Supplied records:
/-- Settles O6: a completion is a success or the error raised. -/
theorem everyCommandCompletes : Obligations.EveryCommandCompletes := by
  intro i s
  obtain ⟨t, h⟩ := exec_next i s
  refine ⟨t, h, ?_⟩
  rw [exec_wign h]
  obtain ⟨u, _, rfl⟩ | ⟨e, _, rfl⟩ := exec_cases h
  · exact ⟨rfl, rfl, rfl, .inl ⟨rfl, rfl, rfl⟩⟩
  · exact ⟨rfl, rfl, rfl, .inr ⟨e.kind, _, rfl⟩⟩

/-- STATUS after a success (10_state.md R24): DONE, and WIGN as it was. -/
theorem statusWord_completeOk (u : State) : u.completeOk.statusWord = 0x2 ||| (if u.wign then 0x8 else 0) := by
  have flags : ∀ w : Bool, bitWord false 0 ||| bitWord true 1 ||| bitWord false 2 ||| bitWord w 3
      ||| ((0 : BitVec 8).setWidth 32 <<< 8) = (0x2 ||| (if w then 0x8 else 0) : Word) := by decide
  exact flags u.wign

/-- STATUS after a failure: DONE, ERR and the code, and WIGN as it was. -/
theorem statusWord_completeError (s : State) (e : CmdError) :
    (s.completeError e).statusWord = ((e.kind.code.setWidth 32 <<< 8) ||| 0x6) ||| (if s.wign then 0x8 else 0) := by
  have flags : ∀ w : Bool, bitWord false 0 ||| bitWord true 1 ||| bitWord true 2 ||| bitWord w 3 =
      (0x6 ||| (if w then 0x8 else 0) : Word) := by decide
  change bitWord false 0 ||| bitWord true 1 ||| bitWord true 2 ||| bitWord s.wign 3 ||| (e.kind.code.setWidth 32 <<< 8) = _
  rw [flags]
  ac_rfl

/-- Settles O7: STATUS by the two shapes of a completion. -/
theorem statusWordAfterACompletion : Obligations.StatusWordAfterACompletion := by
  intro i s t h
  rw [← exec_wign h]
  obtain ⟨u, _, rfl⟩ | ⟨e, _, rfl⟩ := exec_cases h
  · exact statusWord_completeOk u
  · exact statusWord_completeError s e

/-! ### The completion as a step -/

/-- With no input pending the completion comes next. -/
theorem step_busy_no_input {s : State} {op : Word} (hr : s.inReset = false) (hp : s.phase = .busy op)
    (hi : s.inputs = []) : step s = runCommand op s := by
  cases hd : s.delay <;> simp [step, hr, hp, hd, hi]

theorem runCommand_of_decode {op : Word} {i : Instr} (h : decode op = .ok i) (s : State) : runCommand op s = exec i s := by
  rw [runCommand, h]

/-- Settles O4: the completion is due, by the count or since no input is left; a placed word is due at once. -/
theorem stepRunsTheDecodedCommand : Obligations.StepRunsTheDecodedCommand := by
  refine ⟨fun s op i hr hp due hd => ?_, fun s i => ?_⟩
  · rw [← runCommand_of_decode hd]
    exact due.elim (step_busy_due hr hp) (step_busy_no_input hr hp)
  · have word : BitVec.ofNat 32 ((encode i).toNat % 2 ^ 32) = encode i := by
      rw [Nat.mod_eq_of_lt (encode i).isLt, BitVec.ofNat_toNat, BitVec.setWidth_eq]
    have placed : (s.withFetchWord 32 (encode i).toNat).phase = .busy (encode i) := by
      rw [State.withFetchWord_phase, word]
    rw [step_busy_due rfl placed rfl, runCommand_of_decode (decode_encode i)]
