/-- The culvert arbiter (R94). `parties` tells which chambers are still parties. In OFFERED, `toward` is the
offering chamber's level phase: `upper` (FILLING) is role SINK and `lower` (EMPTYING) role SOURCE (R95). -/
inductive Arbiter where
  | free
  | offered (c : Chamber) (toward : Head) (wait : Timer)
  | active (source : Chamber) (ending : Bool) (parties : PerChamber Bool) (limit : Timer)
  deriving DecidableEq, Repr

/-- A culvert interval: its sink chamber, if any, and the sink's start level (R102). -/
structure CulvertInterval where
  sink : Option Chamber
  start : Option Nat
  deriving DecidableEq, Repr

/-- The state of SLUICE (R104). `upperIntervals` holds `some start` while an upper-sluice interval is open. -/
structure Sluice where
  sluices : PerChamber (PerHead Opening)
  culvert : Opening
  pauses : PerChamber Timer
  returns : PerChamber (Option SubPhase)
  tracking : Vector Timer 64
  arbiter : Arbiter
  upperIntervals : PerChamber (Option (Option Nat))
  culvertInterval : Option CulvertInterval
  unattributed : PerChamber Nat
  deriving DecidableEq, Repr

/-! ### INTERLOCK (chapter 6) -/

/-- The state of INTERLOCK (R123): last-drive records and the standings of its view. -/
structure Interlock where
  lastDrives : Vector LastDrive 64
  view : Vector Standing 64
  deriving DecidableEq, Repr

/-! ### TRAFFIC (chapters 7 and 8) -/

/-- Ranks, coded 0 to 2 in this order (R124). -/
inductive Rank where
  | routine | priority | emergency
  deriving DecidableEq, Repr

/-- States of a vessel record, in order (R125). -/
inductive VesselState where
  | queued | assigned | aboard
  deriving DecidableEq, Repr

/-- Places of a vessel record, in order (R125). -/
inductive VesselPlace where
  | queue (h : Head)
  | lockage (c : Chamber)
  deriving DecidableEq, Repr

/-- A vessel record (R125); `lapse` is its lapse timer in minutes (R130). -/
structure Vessel where
  hull : Nat
  cls : Nat
  length : Nat
  beam : Nat
  tonnage : Nat
  account : Nat
  rank : Rank
  lone : Bool
  direction : Direction
  stamp : Word32
  lastSighted : Option (Nat × Nat)
  waited : Nat
  skip : Nat
  state : VesselState
  place : VesselPlace
  lapse : Timer
  deriving DecidableEq, Repr

/-- TRAFFIC's state of one lamp (R154 to R156). -/
structure Lamp where
  wanted : Option Aspect
  written : Option Aspect
  sent : Option Aspect
  confirmed : Bool
  timer : Timer
  deriving DecidableEq, Repr

/-- TRAFFIC's admission and release state of one chamber (R147, R152). -/
structure Passage where
  admission : Timer
  timedOut : Bool
  emptyCount : Nat
  overdueTimer : Timer
  overdue : Bool
  deriving DecidableEq, Repr

/-- The state of TRAFFIC (R138, R158). -/
structure Traffic where
  register : Vector (Option Vessel) 64
  queues : PerHead (List (Fin 64))
  stampCounter : Word32
  holds : PerHead HoldState
  passages : PerChamber Passage
  lamps : PerChamber (PerHead Lamp)
  deriving DecidableEq, Repr

/-! ### TOLL (chapter 9) -/

/-- Account states, coded 0 to 2 in this order (R171). -/
inductive AccountState where
  | unused | opened | held
  deriving DecidableEq, Repr

/-- An account (R165). -/
structure Account where
  state : AccountState
  limit : Nat
  balance : Word48
  credited : Word48
  charged : Word48
  passages : Nat
  released : Bool
  deriving DecidableEq, Repr

/-- A passage record, each value in full (R172, R174). -/
structure PassageRecord where
  lockage : Nat
  hull : Nat
  account : Nat
  cls : Nat
  direction : Direction
  chamber : Chamber
  formedDay : Nat
  formedMinute : Nat
  length : Nat
  tonnage : Nat
  share : Nat
  base : Nat
  tonnagePart : Nat
  waterPart : Nat
  surcharge : Nat
  fee : Nat
  atMinimum : Bool
  capped : Bool
  noAccount : Bool
  waterIncomplete : Bool
  clockUnset : Bool
  exempt : Bool
  interrupted : Bool
  deriving DecidableEq, Repr

/-- The state of TOLL, apart from the PENDING bank, which is among the tables (R178). -/
structure Toll where
  active : Tariff
  generation : Word16
  accounts : Vector Account 256
  log : List PassageRecord
  taken : Nat
  armed : Bool
  deriving DecidableEq, Repr

/-! ### ORDERS (chapter 10) -/

/-- Order states (R179). EXECUTING outlasts an event only for SAVE, whose console and tag it keeps; REPLYING keeps
whether the reply is RESTART's (R184). -/
inductive OrderState where
  | idle
  | executing (console : Byte) (tag : Byte)
  | replying (restart : Bool)
  deriving DecidableEq, Repr

/-- The open transfer: table, console, staged parts with their first indices in arrival order, part timer (R187). -/
structure Transfer where
  table : Nat
  console : Addr
  parts : List (Nat × List Byte)
  timer : Timer
  deriving DecidableEq, Repr

/-- Failure reasons, coded 0 to 8 in this order; `clear` is the manual's NONE (R181). -/
inductive Reason where
  | clear | storeWrite | duplicateRole | tableInconsistent | accountInUse | duplicateIdent | queueFull
  | vesselUnknown | transferExpired
  deriving DecidableEq, Repr

/-- Access state of one address (R190). -/
structure Access where
  level : Level
  idle : Timer
  mismatches : Nat
  lockout : Timer
  deriving DecidableEq, Repr

/-- The access codes; none is unset (R191). -/
structure Codes where
  keeper : Option (List Byte)
  engineer : Option (List Byte)
  deriving DecidableEq, Repr

/-- The station clock (R192). -/
structure Clock where
  day : Nat
  minute : Nat
  second : Nat
  isSet : Bool
  deriving DecidableEq, Repr

/-- The state of ORDERS (R194). -/
structure Orders where
  state : OrderState
  transfer : Option Transfer
  reason : Reason
  access : Vector Access 64
  codes : Codes
  clock : Clock
  overrun : Bool
  noticeNumber : Byte
  deriving DecidableEq, Repr

/-! ### STORE (chapter 11) -/

/-- What the configuration store holds apart from its check (R195). -/
structure StoreContents where
  tables : Tables
  codes : Codes
  active : Tariff
  generation : Word16
  deriving DecidableEq, Repr

/-- The configuration store; `check` is none while the check has not been written over the contents (R196). -/
structure Store where
  contents : StoreContents
  check : Option Word16
  deriving DecidableEq, Repr

/-! ### Retained memory (chapter 11) -/

/-- The content of retained memory (R197). It stands in the blocks that own it; this gathers it for its check. -/
structure Retained where
  register : Vector (Option Vessel) 64
  queues : PerHead (List (Fin 64))
  stampCounter : Word32
  lockages : PerChamber (Option Lockage)
  nextLockage : Nat
  accounts : Vector Account 256
  log : List PassageRecord
  active : Tariff
  generation : Word16
  clock : Clock
  unattributed : PerChamber Nat
  deriving DecidableEq, Repr

end Sys2Proof.Machine

/-- The check word that retained memory carries over its whole content. A free value: R197 gives the check no width and no
rule of computation, so nothing is assumed of this function (assumption log 26). -/
opaque Sys2Proof.Config.retainedCheck : Sys2Proof.Machine.Retained → Nat
end

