-- ==== Sys2Proof/Machine/Core.lean ====
section
/-! DEFINITION. The machine as the host reads it. -/
def Sys2Proof.core : Host.Core := { State := Sys2Proof.Machine.State, Fault := Sys2Proof.Machine.Fault, Refusal := Sys2Proof.Machine.Refusal, step := Sys2Proof.Machine.step, reset := Sys2Proof.Machine.State.reset }
end

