-- ==== Sys2Proof/Safety.lean ====
section
/-! DEFINITION. The terms statements use: views of the state that a kind of event leaves alone, the invariants every step
keeps, and when an order is taken. -/
namespace Sys2Proof.Machine

/-! ### Views of the state -/

/-- What only orders, starts, ends of transmission and received bytes change: neither sequencing, signals, forming nor the
ports' selections touch it. -/
structure Desk where
  pending : List Instr
  powered : Bool
  storeInvalid : Bool
  retainedLost : Bool
  tables : Tables
  store : Store
  accounts : Vector Account 256
  log : List PassageRecord
  active : Tariff
  generation : Word16
  taken : Nat
  orderState : OrderState
  transfer : Option Transfer
  reason : Reason
  access : Vector Access 64
  codes : Codes
  clock : Clock
  framers : PerPort Framer
  counters : PerPort Counters
  tags : PerPort Byte
  own : Addr
  strapDefaulted : Bool
  deriving DecidableEq, Repr

/-- The desk of a state. -/
def State.desk (s : State) : Desk :=
  { pending := s.pending, powered := s.powered, storeInvalid := s.storeInvalid, retainedLost := s.retainedLost,
    tables := s.tables, store := s.store, accounts := s.toll.accounts, log := s.toll.log, active := s.toll.active,
    generation := s.toll.generation, taken := s.toll.taken, orderState := s.orders.state,
    transfer := s.orders.transfer, reason := s.orders.reason, access := s.orders.access, codes := s.orders.codes,
    clock := s.orders.clock, framers := s.line.framers, counters := s.line.counters, tags := s.line.tags,
    own := s.line.own, strapDefaulted := s.line.strapDefaulted }

/-- What frames in transit occupy, beside the output slots, the traffic slots and the notices. -/
structure Outlets where
  bufferCF : List Frame
  bufferFC : List Frame
  reply : Option Frame
  shortReplies : List Frame
  turnF : Turn
  pointerF : Addr
  turnC : Turn
  sendingF : Option SendingF
  sendingC : Option SendingC
  noticeNumber : Byte
  deriving DecidableEq, Repr

/-- The outlets of a state. -/
def State.outlets (s : State) : Outlets :=
  { bufferCF := s.line.bufferCF, bufferFC := s.line.bufferFC, reply := s.line.reply,
    shortReplies := s.line.shortReplies, turnF := s.line.turnF, pointerF := s.line.pointerF, turnC := s.line.turnC,
    sendingF := s.line.sendingF, sendingC := s.line.sendingC, noticeNumber := s.orders.noticeNumber }

/-- TRAFFIC's register with its queues, hold states and stamps, and the lockage counter. -/
structure Roll where
  register : Vector (Option Vessel) 64
  queues : PerHead (List (Fin 64))
  stampCounter : Word32
  holds : PerHead HoldState
  nextLockage : Nat
  deriving DecidableEq, Repr

/-- The roll of a state. -/
def State.roll (s : State) : Roll :=
  { register := s.traffic.register, queues := s.traffic.queues, stampCounter := s.traffic.stampCounter,
    holds := s.traffic.holds, nextLockage := s.nextLockage }

/-- The working station: what orders that only read or keep books leave alone. -/
structure Works where
  nodes : Vector NodeRecord 64
  levels : Levels
  cycles : PerChamber Cycle
  sluice : Sluice
  interlock : Interlock
  traffic : Traffic
  deriving DecidableEq, Repr

/-- The works of a state. -/
def State.works (s : State) : Works :=
  { nodes := s.nodes, levels := s.levels, cycles := s.cycles, sluice := s.sluice, interlock := s.interlock,
    traffic := s.traffic }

Exercise brief:
Repeat exactly the lines of the listing from its first line through the line that holds "DONE, and WIGN as it was. -/". Nothing else should appear.

Written solution:
/-- Settles O6: a completion is a success or the error raised. -/
theorem everyCommandCompletes : Obligations.EveryCommandCompletes := by
  intro i s
  obtain ⟨t, h⟩ := exec_next i s
  refine ⟨t, h, ?_⟩
  rw [exec_wign h]
  obtain ⟨u, _, rfl⟩ | ⟨e, _, rfl⟩ := exec_cases h
  · exact ⟨rfl, rfl, rfl, .inl ⟨rfl, rfl, rfl⟩⟩
  · exact ⟨rfl, rfl, rfl, .inr ⟨e.kind, _, rfl⟩⟩

/-- STATUS after a success (10_state.md R24): DONE, and WIGN as it was. -/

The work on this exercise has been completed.